Market Insight: Guest Articles
After the Party: What to Do When Your Major Client Leaves
by Luciann Leraul, MBA, CPA
October 2004
You thought you saw this coming and now there is no doubt that the client who has represented 15 to 20 percent of your practice for the last few years is cutting back drastically on your legal services.
If this scenario describes your firm’s situation then several steps need to be taken.
Prevention/Preparedness
First of all, the departure of a major client should never be a surprise. It is your job to see to it that the company’s decision makers are in frequent consultation with their attorneys—you.
Some of that consultation must concern itself with the prompt payment of attorneys’ fees. All too often a long silence from the client is followed by a notice of bankruptcy which leaves your firm (now known as an unsecured creditor) with one or more months of unpaid invoices, not to mention the loss of future business.
Second, a good offense is the best defense. One or two large clients should not dominate the firm’s income statement. Vulnerability to shifts in the client’s perception of the firm, to economic distress in the client’s industry has to be measured and monitored. A firm largely dependent on one industry or on one or two clients should concentrate its marketing efforts on diversification and upgrading the next lower tier of clients.
Personal Impact
Assuming that, despite best efforts, the firm is now facing a significant revenue loss, partners’ reactions will run the gamut from disbelief and denial to hasty action. Commonly, all partners will realize that their personal incomes and future plans will be altered and that their families may be impacted. For those attorneys who worked closely with the client there may be a loss or change in friendships. If the client left for another firm, attorneys many feel a loss of self-esteem or firm prestige. Then, if staff have to be let go another difficult scene is in store.
A more serious impact may impend if a great deal of income has been lost and one or more partners have been idled by the client’s departure. The still fully employed partners will be faced with the need to “carry” those partners for a period of time while they regroup. The strain on partner relations can be tremendous and considerations of splitting off can loom.
Business Impact
Dealing with the loss of a major piece of business can be handled either positively or negatively. Staff can be given the impression that the firm is crippled or that new avenues of opportunity are opening up.
The first step then is communication within the firm. Everyone who may be affected (ranging from termination to the possibility of small raises this year) needs to be told what has happened and how the firm expects to deal with the loss. Knowing that the office grapevine went into operation moments after the event, the firm’s management must immediately begin planning and then communicate those plans to the affected staff so that the wrong people don’t begin work on their resumes.
Plans can take essentially two forms—contraction or business development.

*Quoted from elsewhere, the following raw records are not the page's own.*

/-- Step 7 corrects the substitution of `MAX_VALUE` for the magnitude of `MIN_VALUE` (R208, R212). -/
theorem applySigns_substituted {b : Int64Value} (qneg : Bool) (hb : 0 < b.sval) (h : b.powerOfTwo = none) :
    applySigns (!qneg) true true (Int64Value.maxValue.quotient b, Int64Value.maxValue.remainder b) =
      (if qneg then (Int64Value.minValue.quotient b).neg else Int64Value.minValue.quotient b,
        Int64Value.minValue.remainder b) := by
  obtain ⟨hq, hr⟩ := tdiv_tmod_succ_of_not_dvd (m := 2 ^ 63 - 1) (by decide) hb
    (Int64Value.not_dvd_of_powerOfTwo_eq_none hb h)
  have hquot : (Int64Value.maxValue.quotient b).neg = Int64Value.minValue.quotient b := by
    rw [Int64Value.quotient, Int64Value.quotient, Int64Value.neg_wrap, Int64Value.sval_maxValue, ← hq, ← Int.neg_tdiv]
    rfl
  have hrem : (Int64Value.maxValue.remainder b).neg.sub .one = Int64Value.minValue.remainder b := by
    rw [Int64Value.remainder_eq_wrap_tmod, Int64Value.remainder_eq_wrap_tmod, Int64Value.neg_wrap, ← wrap_one,
      Int64Value.sub_wrap, Int64Value.sval_maxValue, ← neg_add', ← hr, ← Int.neg_tmod]
    rfl
  rw [← hquot, ← hrem]
  cases qneg <;> simp [applySigns]

/-! ## The procedure (R213) -/

/-- A zero dividend gives two zeros (R204). -/
theorem Int64Value.zero_divide (b : Int64Value) :
    Int64Value.zero.quotient b = .zero ∧ Int64Value.zero.remainder b = .zero := by
  simp [Int64Value.quotient, remainder_eq_wrap_tmod]

/-- No other value has the magnitude of `MIN_VALUE`, so it stays whole (R205). -/
theorem Int64Value.divide_minValue {a : Int64Value} (ha : a ≠ .minValue) :
    a.quotient .minValue = .zero ∧ a.remainder .minValue = a := by
  have hmin := sval_ne_of_ne_minValue ha
  have hlo := a.le_sval
  have hhi := a.sval_lt
  have hquot : a.sval.tdiv Int64Value.minValue.sval = 0 := by
    rw [← Int.natAbs_eq_zero, Int.natAbs_tdiv, sval_minValue]
    exact Nat.div_eq_of_lt (by omega)
  rw [Int64Value.remainder, Int64Value.quotient, hquot, Int.zero_mul, Int.sub_zero, wrap_zero, wrap_sval]
  exact ⟨rfl, rfl⟩

theorem Int64Value.divModByProcedure_zero_divisor (a : Int64Value) : a.divModByProcedure .zero = none := rfl

theorem Int64Value.divModByProcedure_zero_dividend {b : Int64Value} (hb : b ≠ .zero) :
    Int64Value.zero.divModByProcedure b = some (Int64Value.zero.quotient b, Int64Value.zero.remainder b) := by
  obtain ⟨hquot, hrem⟩ := b.zero_divide
  simp only [Int64Value.divModByProcedure, isZero_iff, if_neg hb, hquot, hrem, if_true]

theorem Int64Value.divModByProcedure_minValue_divisor {a : Int64Value} (ha : a ≠ .zero) :
    a.divModByProcedure .minValue = some (a.quotient .minValue, a.remainder .minValue) := by
  have hmin : Int64Value.minValue ≠ .zero := by decide
  simp only [Int64Value.divModByProcedure, isZero_iff, isMinValue_iff, if_neg ha, if_neg hmin, if_true]
  by_cases hamin : a = .minValue
  · subst hamin
    decide
  · obtain ⟨hquot, hrem⟩ := Int64Value.divide_minValue hamin
    rw [if_neg hamin, hquot, hrem]
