-- ==== Sys2Proof/Syntax.lean ====
section
/-! DEFINITION. The commands and events of the device: one constructor of `Instr` for each row of the opcode table,
and the operands they carry. -/

namespace Sys2Proof

/-- Address forms of the LSU (R157, R158). -/
inductive LsuForm where
  | disp | postInc | preDec | indexed
deriving DecidableEq, Repr

/-- How one attempt of an access through port A fares against port B (R246). -/
inductive PortMeet where
  /-- no conflict, or none that tells on either access -/
  | clear
  /-- the access of port B that begins during it is answered BUSY once; a read receives undefined data from it -/
  | ahead
  /-- the access of port B that begins during it is answered BUSY, and again when re-issued -/
  | aheadTwice
  /-- an access of port B began before it: BUSY -/
  | behind
  /-- a write that a read of port B began before: BUSY, and that read receives undefined data -/
  | behindRead
deriving DecidableEq, Repr

/-- The attempt is answered BUSY. -/
def PortMeet.busy (m : PortMeet) : Bool := m == .behind || m == .behindRead

/-- What the dual-port rule answers to an access of one word of Grove memory (R246, R247): its first attempt, done
unless it is answered BUSY, and the one re-issued after that. Any other memory answers `done`. -/
structure PortAnswer where
  first : PortMeet
  again : PortMeet
deriving DecidableEq, Repr

/-- Done, without a conflict. -/
def PortAnswer.done : PortAnswer := ⟨.clear, .clear⟩

/-- Done in its first attempt, which fared so. -/
def PortAnswer.once (m : PortMeet) : PortAnswer := ⟨m, .clear⟩

/-- BUSY answers that the access receives. -/
def PortAnswer.busyCount (p : PortAnswer) : Nat := if p.first.busy then (if p.again.busy then 2 else 1) else 0

/-- The access was answered BUSY again when it was re-issued (R247). -/
def PortAnswer.failed (p : PortAnswer) : Bool := p.first.busy && p.again.busy

/-- The attempt that ended the access. -/
def PortAnswer.last (p : PortAnswer) : PortMeet := if p.first.busy then p.again else p.first

/-- The address form of a store trigger, and what the dual-port rule answers to the words of Grove memory that a
transactional store merges with (R172, R309); `done` for those not listed. -/
structure StoreForm where
  form : LsuForm
  ports : List PortAnswer
deriving DecidableEq, Repr

/-- A Glade that runs an M3 store, and the same answers. -/
structure StoreCore where
  core : Fin 256
  ports : List PortAnswer
deriving DecidableEq, Repr

/-- What a PCIe link trained to: speed code 1 to 5, lanes in use, reversal (R437). -/
structure Trained where
  speed : Fin 8
  width : Fin 17
  reversed : Bool
deriving DecidableEq, Repr

/-- A request that a PCIe device makes of a root complex (R439). -/
inductive InboundReq where
  | read (addr : Nat) (n : Nat)
  | write (addr : Nat) (data : List Byte)
  | other
deriving DecidableEq, Repr

/-- What the boot flash answers to a command of `UST_XSPI_CMD` (R448): bytes read, bytes its own program or erase
changed, and after how many nanoseconds its status is ready, 0 at once; none: not within 10 s. -/
structure FlashReply where
  data : List Byte
  stored : List (Nat × Byte)
  ready : Option Nat
deriving DecidableEq, Repr

/-- The Groves whose logic domain (GROVE_L) or memory domain (GROVE_M) does not wake while a Stand Map is applied
(R70). -/
structure GroveFails where
  logic : BitVec 16
  mem : BitVec 16
deriving DecidableEq, Repr

/-- A write of `HW_PUSH`, and the Groves that do not wake when it has the pushed image applied (R70, R86). -/
structure PushWrite where
  value : W64
  fails : GroveFails
deriving DecidableEq, Repr

/-- How an issue of an NVMe command fails (R348): an error with Do Not Retry, another error, or no completion in time. -/
inductive IoMiss where
  | doNotRetry
  | error
  | timeout
deriving DecidableEq, Repr

/-- A command of an open whose first issue fails, and how its second issue, where it has one, fails; none: it succeeds
(R330, R348). `which`: its number among the open's commands of its list, counted round. -/
structure IoRetry where
  which : Nat
  first : IoMiss
  second : Option IoMiss
deriving DecidableEq, Repr

/-- How a PCIe read fails (R439): Unsupported Request, Completer Abort, a poisoned completion, or none within 50 ms. -/
inductive PcieMiss where
  | unsupported
  | abort
  | poisoned
  | timeout
deriving DecidableEq, Repr

/-- What the devices behind root ports answer to the reads that a command makes of root-port windows, in the order of the
reads (R439): the bytes of those that succeed, one after another. The first read that they do not fill fails with
`miss`. -/
structure PcieReply where
  data : List Byte
  miss : PcieMiss
deriving DecidableEq, Repr

/-- What the board answers to an access that it takes part in: the flash (R448), an I2C device (R449: RESULT and bytes
read), the drive of a journal that is opened (R330, R348: `readOk` and `timely`, the reads of the scan and the other
commands of the open that fail at their first issue), and a root-port window that is read (R439). `fails`: the Groves
that do not wake when the command has a pushed image applied (R70). -/
structure BoardReply where
  flash : FlashReply
  i2cResult : Fin 6
  i2cData : List Byte
  readOk : List IoRetry
  timely : List IoRetry
  pcie : PcieReply
  /-- what the dual-port rule answers to the words of Grove memory that the command accesses through port A, in the
  order of the accesses; `done` for those not listed (R246) -/
  ports : List PortAnswer
  fails : GroveFails
deriving DecidableEq, Repr

/-- What a host TLP to the endpoint names: one of its BARs (R85, R441), or its configuration space (R440, R443). -/
inductive HostBar where
  | config
  | bar0
  | bar2
  | bar4
deriving DecidableEq, Repr

/-- A host TLP (R441). -/
inductive HostReq where
  | read (n : Nat)
  | write (data : List Byte)
deriving DecidableEq, Repr

/-- A signed request of SVC_ENTER (R453). -/
structure SvcRequest where
  slot : Fin 4
  pubkey : BitVec 512
  sigR : BitVec 256
  sigS : BitVec 256
deriving DecidableEq, Repr

/-- What the temperature sensors read, in signed degrees Celsius (R528): the Heartwood's, and one for each Grove. -/
structure TempSensors where
  heartwood : BitVec 16
  groves : List (BitVec 16)
deriving DecidableEq, Repr

/-- What the Lookout sampler reads at one sample (R408): GPIO inputs that read active, the temperature sensors, VSENSE in
µV (R526), signal detects, and the periods of the RC oscillator since Lookout was entered (R410). -/
structure LookoutReading where
  gpio : BitVec 16
  temp : TempSensors
  vsense : Int
  sd : BitVec 96
  elapsed : BitVec 64
deriving DecidableEq, Repr

/-- What a clock monitor sees of a PLL's lock in a window (R426): held throughout; lost and regained; lost, and still so
at the end. -/
inductive LockSeen where
  | held
  | regained
  | lost
deriving DecidableEq, Repr

/-- What a clock monitor sees of one clock in a 4 µs window (R426): its periods, and its PLL's lock. -/
structure ClockWindow where
  count : Nat
  lock : LockSeen
deriving DecidableEq, Repr

/-- Consecutive samples of a trigger input, 10 ns apart, at one level of the pin (R386). -/
structure PinRun where
  high : Bool
  samples : Nat
deriving DecidableEq, Repr

/-- A Rootlink flit as it arrives (R458), its TYPE and, but for MSG, its SUB given by the command: `sub`, the SUB of a
CTRL flit that MSG gives, 0xB or one that R469 does not define; the header's FSEQ, ACK, LIMIT and [63:48]; payload
words 1 to 6; word 7, its CRC; `reserved`, where its TYPE is 7 + k, which R459 reserves, and not the command's. -/
structure Flit where
  sub : BitVec 4
  fseq : BitVec 12
  ack : BitVec 12
  limit : BitVec 16
  top : BitVec 16
  words : List W64
  crc : W64
  reserved : Option (Fin 9)
deriving DecidableEq, Repr

/-- A domain whose wake step times out, and the periods of the RC oscillator since the entry to LOOKOUT (R405, R410). -/
structure StepTimeout where
  domain : Fin 64
  elapsed : W64
deriving DecidableEq, Repr

/-- A BOOT_END flit, and the Groves that do not wake when it has the staged image applied (R70, R87). -/
structure BootEndFlit where
  flit : Flit
  fails : GroveFails
deriving DecidableEq, Repr

/-- What the reads of a CKU block answer: the bytes of a window that its device gives, and the port answers of Grove
memory (R145, R246). -/
structure BlockAnswer where
  bytes : PcieReply
  ports : List PortAnswer
deriving DecidableEq, Repr

/-- How the application of a transaction goes: `refused`, the TXU's own storage is uncorrectable (R322), and the port
answers of its writes (R247). -/
structure ApplyAnswer where
  refused : Bool
  ports : List PortAnswer
deriving DecidableEq, Repr

/-- A TRAIN flit of an attempt (R456), as lane 0 receives it: whether the lanes of the link have block lock and are
deskewed (steps 2 and 3), the flit, and the engine cycle count at its arrival. -/
structure TrainFlit where
  locked : Bool
  flit : Flit
  cycles : W64
deriving DecidableEq, Repr

/-- What the ROM finds on a DDR channel (R257): ranks that train (0: none), and the density and speed codes of
`DDR_CHn_CFG`. -/
structure DramFound where
  ranks : Fin 3
  density : Fin 3
  speed : Fin 3
deriving DecidableEq, Repr

/-- A namespace of an NVMe drive on the board, as the checks of R330 find it. -/
structure Namespace where
  nsid : Nat
  /-- log2 of the LBA data size -/
  lbaShift : Nat
  /-- metadata, or end-to-end protection enabled -/
  metadata : Bool
  /-- capacity in bytes -/
  capacity : Nat
  readOnly : Bool
deriving DecidableEq, Repr

/-- An NVMe controller on the board, as Identify and PCIe enumeration find it (R347). -/
structure Controller where
  /-- it can be enabled and its queues created -/
  ready : Bool
  /-- volatile write cache present, and maximum data transfer size -/
  vwc : Bool
  mdts : BitVec 8
  bus : BitVec 8
  device : BitVec 5
  function : BitVec 3
  /-- its active namespaces -/
  spaces : List Namespace
deriving DecidableEq, Repr

/-- What the board and the silicon show to the ROM while it runs (R75 to R88), and the NVMe controllers that the firmware
then finds, by 8 × complex + CTRL (R347). -/
structure BootWorld where
  /-- BOOT_SRC and ROLE straps -/
  bootSrc : Fin 4
  role : Fin 4
  /-- the one of HEARTWOOD (false) and CANOPY (true) that does not wake, if any -/
  hwFails : Option Bool
  /-- the staging Grove that does not wake, if any -/
  stagingFail : Option (Fin 9)
  /-- Groves that do not wake at application -/
  grovesFail : GroveFails
  /-- size in bytes that the flash's table gives; none: the flash does not answer -/
  flash : Option Nat
  /-- reads of each slot that fail: 0 none, 1 once, 2 twice -/
  readA : Fin 3
  readB : Fin 3
  /-- the DDR channels -/
  dram : List DramFound
  drives : List (Fin 16 × Controller)
deriving DecidableEq, Repr

/-- What became of a PCIe read or configuration request (R439). -/
inductive Completion where
  | data (v : W64)
  | unsupported
  | abort
  | poisoned
deriving DecidableEq, Repr

/-- A wake source outside the device (R403): a GPIO input, or a lane's signal detect. -/
inductive WakeSource where
  | gpio (n : Fin 16)
  | lane (n : Fin 96)
deriving DecidableEq, Repr

/-- How a bit fails (R487, R507): it flips where it is stored, it sticks at a value, or it reads inverted in the next
`n` reads while the stored bit stays good (a passing upset, which the re-read of R242 tells from a lasting fault). -/
inductive FlipHow where
  | flips
  | sticks (v : Bool)
  | reads (n : Nat)
deriving DecidableEq, Repr

/-- A bit that fails: of a word of SRAM by its address, of a burst of DRAM, or of a register of a core (64: its program
counter), which flips, or sticks at the value given (R487). -/
inductive Flip where
  | sram (addr : BitVec 48) (pos : Fin 73) (how : FlipHow)
  | dram (addr : BitVec 48) (pos : Fin 640) (how : FlipHow)
  | glade (c : Fin 257) (n : Fin 65) (pos : Fin 68) (stuckAt : Option Bool)
deriving DecidableEq, Repr

/-- What the two flag bits of a branch slot and its kind say (R100, R182). -/
structure BranchFlags where
  direct : Bool
  annul : Bool
  hint : Bool
deriving DecidableEq, Repr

The first reaction of partners may be to cut staff in order to alleviate the strain on their personal incomes. Another motive is the opportunity presented to go back to “the old days” when the firm was small and open collared. Issues under the contraction scenario range around which staff members to let go. The principal thrust should be to retain and re-train good staff members (associates, paralegals, and secretaries) and eliminate marginally productive people. This is also a good time to ask for new levels of billable hour productivity or administrative involvement from partners and staff. As Kotter says in Leading Change what can truly bring about positive change is a good crisis.[1] Do not reduce the ratio of support staff to attorneys too drastically. Also be careful of laying-off paralegals and asking attorneys to do that work (and clients to pay for it at higher billing rates). The associates on staff were hard won through extensive recruiting and training efforts and their career futures need to be safeguarded to the extent possible. At the same time associates will recognize that the specialization they were burning midnight oil to master may now be diluted and that advancement may be slower for the foreseeable future.
In short, contraction of the firm needs to be dealt with through open communications of realistic expectations on everyone’s part.
The second way to handle loss of a major client is new business development. Here a warning: if the firm is in financial distress as a result of the client loss and a state of shock reigns, do not expect to wake up the next morning as premier marketers or to instantly attract stand-in clients. The best clients are won over a long period of time—months, even years. Also, it costs money to do marketing, usually in the form of lost billable hours. Nevertheless, establish a timeframe and marketing plan and adhere to it. Then establish a line of credit and prepare to weather for a period of eight to fifteen months the dip in income and productivity with no noticeable marketing results on the horizon.
Keeping in mind the adverse circumstances under which the firm renews its marketing efforts, this is not the time to pioneer new areas of legal practice. Concentrate on developing or shifting legal work to the affected attorneys. Retraining may be required but should be minimized. It is unwise to try to isolate the problem as one belonging, for instance, to the asbestos litigation department, and expect those attorneys to remarket and retrain themselves.
Cohesiveness and team spirit must prevail if business development is the direction the firm chooses to take.